REQUIRED WORK
Copy out each line containing "chunkMarked" from the entries below.

[Dataset items]
* * * *

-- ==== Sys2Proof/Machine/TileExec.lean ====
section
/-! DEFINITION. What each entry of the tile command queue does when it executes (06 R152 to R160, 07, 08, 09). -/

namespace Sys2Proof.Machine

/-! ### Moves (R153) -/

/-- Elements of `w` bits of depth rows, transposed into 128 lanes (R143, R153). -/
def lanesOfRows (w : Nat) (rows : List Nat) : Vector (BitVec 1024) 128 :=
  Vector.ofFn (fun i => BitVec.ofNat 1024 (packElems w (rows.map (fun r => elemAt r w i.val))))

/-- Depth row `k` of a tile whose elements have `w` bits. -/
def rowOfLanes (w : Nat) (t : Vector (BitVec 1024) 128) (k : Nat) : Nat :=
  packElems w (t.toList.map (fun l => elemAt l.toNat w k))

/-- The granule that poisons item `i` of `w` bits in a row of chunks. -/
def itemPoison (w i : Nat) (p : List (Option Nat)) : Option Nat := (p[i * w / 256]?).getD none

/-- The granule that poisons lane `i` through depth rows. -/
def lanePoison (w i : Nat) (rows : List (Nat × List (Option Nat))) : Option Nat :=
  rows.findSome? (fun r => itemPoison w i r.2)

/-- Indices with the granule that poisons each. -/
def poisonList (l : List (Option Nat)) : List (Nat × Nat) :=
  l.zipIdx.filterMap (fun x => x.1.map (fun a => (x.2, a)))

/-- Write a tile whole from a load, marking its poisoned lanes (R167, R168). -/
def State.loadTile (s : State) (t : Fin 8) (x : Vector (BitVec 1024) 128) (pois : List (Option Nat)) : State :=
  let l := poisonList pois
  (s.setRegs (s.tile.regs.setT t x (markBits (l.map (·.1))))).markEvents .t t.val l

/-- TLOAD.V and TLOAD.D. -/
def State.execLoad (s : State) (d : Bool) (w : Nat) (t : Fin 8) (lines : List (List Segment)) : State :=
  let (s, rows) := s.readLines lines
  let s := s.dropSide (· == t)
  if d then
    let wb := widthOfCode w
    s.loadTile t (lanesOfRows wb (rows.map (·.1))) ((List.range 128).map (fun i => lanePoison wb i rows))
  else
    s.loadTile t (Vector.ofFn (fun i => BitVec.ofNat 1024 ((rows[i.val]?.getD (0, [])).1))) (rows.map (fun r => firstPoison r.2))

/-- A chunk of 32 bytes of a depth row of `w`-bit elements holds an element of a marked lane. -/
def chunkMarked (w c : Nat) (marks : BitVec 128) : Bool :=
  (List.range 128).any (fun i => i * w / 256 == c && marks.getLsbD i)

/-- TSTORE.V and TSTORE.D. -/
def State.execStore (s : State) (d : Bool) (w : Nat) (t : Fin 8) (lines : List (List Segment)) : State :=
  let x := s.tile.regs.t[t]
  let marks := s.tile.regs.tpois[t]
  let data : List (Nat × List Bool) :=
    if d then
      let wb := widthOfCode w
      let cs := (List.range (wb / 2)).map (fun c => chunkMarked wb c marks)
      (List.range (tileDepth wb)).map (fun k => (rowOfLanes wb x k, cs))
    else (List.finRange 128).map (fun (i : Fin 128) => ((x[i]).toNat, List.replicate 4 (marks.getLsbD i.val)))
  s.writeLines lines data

* * * *

ANSWER TO THE EXERCISE
def chunkMarked (w c : Nat) (marks : BitVec 128) : Bool :=
      let cs := (List.range (wb / 2)).map (fun c => chunkMarked wb c marks)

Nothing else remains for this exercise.